[Material for this exercise Boundary: Start]

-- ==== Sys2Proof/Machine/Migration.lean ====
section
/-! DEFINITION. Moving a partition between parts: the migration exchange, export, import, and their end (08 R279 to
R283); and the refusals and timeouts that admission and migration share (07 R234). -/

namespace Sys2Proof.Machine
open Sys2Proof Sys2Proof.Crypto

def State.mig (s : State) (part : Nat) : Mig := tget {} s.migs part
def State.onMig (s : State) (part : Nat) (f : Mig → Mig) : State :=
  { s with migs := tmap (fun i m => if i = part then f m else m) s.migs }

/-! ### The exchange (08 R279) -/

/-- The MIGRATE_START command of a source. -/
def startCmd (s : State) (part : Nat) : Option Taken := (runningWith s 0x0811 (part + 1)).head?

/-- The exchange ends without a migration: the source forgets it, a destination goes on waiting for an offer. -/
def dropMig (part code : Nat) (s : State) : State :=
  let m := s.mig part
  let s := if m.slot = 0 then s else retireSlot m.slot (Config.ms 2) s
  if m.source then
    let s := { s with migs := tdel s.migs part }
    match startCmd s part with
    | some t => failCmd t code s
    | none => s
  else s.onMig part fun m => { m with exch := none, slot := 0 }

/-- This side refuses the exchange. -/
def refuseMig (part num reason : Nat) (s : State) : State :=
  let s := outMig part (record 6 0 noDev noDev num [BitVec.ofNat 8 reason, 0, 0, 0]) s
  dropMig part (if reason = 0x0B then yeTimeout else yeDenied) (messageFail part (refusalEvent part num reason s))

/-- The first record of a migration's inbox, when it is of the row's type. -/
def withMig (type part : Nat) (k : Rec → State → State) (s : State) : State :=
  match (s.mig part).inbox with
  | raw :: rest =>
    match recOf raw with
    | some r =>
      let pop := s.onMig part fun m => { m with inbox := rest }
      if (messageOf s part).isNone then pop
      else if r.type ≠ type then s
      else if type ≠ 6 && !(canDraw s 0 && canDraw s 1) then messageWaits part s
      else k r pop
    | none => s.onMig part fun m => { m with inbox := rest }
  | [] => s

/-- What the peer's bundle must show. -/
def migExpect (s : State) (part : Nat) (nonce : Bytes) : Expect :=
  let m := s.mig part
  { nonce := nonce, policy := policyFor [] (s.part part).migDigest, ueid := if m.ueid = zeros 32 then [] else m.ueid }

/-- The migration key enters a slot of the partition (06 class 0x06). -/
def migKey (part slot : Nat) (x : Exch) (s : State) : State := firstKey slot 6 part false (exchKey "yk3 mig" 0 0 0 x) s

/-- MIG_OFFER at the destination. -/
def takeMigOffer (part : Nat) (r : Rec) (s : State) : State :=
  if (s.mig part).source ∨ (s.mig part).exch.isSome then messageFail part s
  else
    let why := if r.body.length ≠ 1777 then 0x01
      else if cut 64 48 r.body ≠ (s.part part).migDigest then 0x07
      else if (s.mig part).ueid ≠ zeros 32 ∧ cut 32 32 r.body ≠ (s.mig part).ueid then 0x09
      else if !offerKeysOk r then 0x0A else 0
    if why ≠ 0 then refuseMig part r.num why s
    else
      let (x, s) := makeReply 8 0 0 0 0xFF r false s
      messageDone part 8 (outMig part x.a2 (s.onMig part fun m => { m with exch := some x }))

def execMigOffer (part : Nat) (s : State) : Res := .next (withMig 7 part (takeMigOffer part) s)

[Material for this exercise Boundary: End]

- [Goal of the exercise] Word for word, quote all of the data above.

- [Worked solution]
-- ==== Sys2Proof/Machine/Migration.lean ====
section
/-! DEFINITION. Moving a partition between parts: the migration exchange, export, import, and their end (08 R279 to
R283); and the refusals and timeouts that admission and migration share (07 R234). -/

namespace Sys2Proof.Machine
open Sys2Proof Sys2Proof.Crypto

def State.mig (s : State) (part : Nat) : Mig := tget {} s.migs part
def State.onMig (s : State) (part : Nat) (f : Mig → Mig) : State :=
  { s with migs := tmap (fun i m => if i = part then f m else m) s.migs }

/-! ### The exchange (08 R279) -/

/-- The MIGRATE_START command of a source. -/
def startCmd (s : State) (part : Nat) : Option Taken := (runningWith s 0x0811 (part + 1)).head?

/-- The exchange ends without a migration: the source forgets it, a destination goes on waiting for an offer. -/
def dropMig (part code : Nat) (s : State) : State :=
  let m := s.mig part
  let s := if m.slot = 0 then s else retireSlot m.slot (Config.ms 2) s
  if m.source then
    let s := { s with migs := tdel s.migs part }
    match startCmd s part with
    | some t => failCmd t code s
    | none => s
  else s.onMig part fun m => { m with exch := none, slot := 0 }

/-- This side refuses the exchange. -/
def refuseMig (part num reason : Nat) (s : State) : State :=
  let s := outMig part (record 6 0 noDev noDev num [BitVec.ofNat 8 reason, 0, 0, 0]) s
  dropMig part (if reason = 0x0B then yeTimeout else yeDenied) (messageFail part (refusalEvent part num reason s))

/-- The first record of a migration's inbox, when it is of the row's type. -/
def withMig (type part : Nat) (k : Rec → State → State) (s : State) : State :=
  match (s.mig part).inbox with
  | raw :: rest =>
    match recOf raw with
    | some r =>
      let pop := s.onMig part fun m => { m with inbox := rest }
      if (messageOf s part).isNone then pop
      else if r.type ≠ type then s
      else if type ≠ 6 && !(canDraw s 0 && canDraw s 1) then messageWaits part s
      else k r pop
    | none => s.onMig part fun m => { m with inbox := rest }
  | [] => s

/-- What the peer's bundle must show. -/
def migExpect (s : State) (part : Nat) (nonce : Bytes) : Expect :=
  let m := s.mig part
  { nonce := nonce, policy := policyFor [] (s.part part).migDigest, ueid := if m.ueid = zeros 32 then [] else m.ueid }

/-- The migration key enters a slot of the partition (06 class 0x06). -/
def migKey (part slot : Nat) (x : Exch) (s : State) : State := firstKey slot 6 part false (exchKey "yk3 mig" 0 0 0 x) s

/-- MIG_OFFER at the destination. -/
def takeMigOffer (part : Nat) (r : Rec) (s : State) : State :=
  if (s.mig part).source ∨ (s.mig part).exch.isSome then messageFail part s
  else
    let why := if r.body.length ≠ 1777 then 0x01
      else if cut 64 48 r.body ≠ (s.part part).migDigest then 0x07
      else if (s.mig part).ueid ≠ zeros 32 ∧ cut 32 32 r.body ≠ (s.mig part).ueid then 0x09
      else if !offerKeysOk r then 0x0A else 0
    if why ≠ 0 then refuseMig part r.num why s
    else
      let (x, s) := makeReply 8 0 0 0 0xFF r false s
      messageDone part 8 (outMig part x.a2 (s.onMig part fun m => { m with exch := some x }))

def execMigOffer (part : Nat) (s : State) : Res := .next (withMig 7 part (takeMigOffer part) s)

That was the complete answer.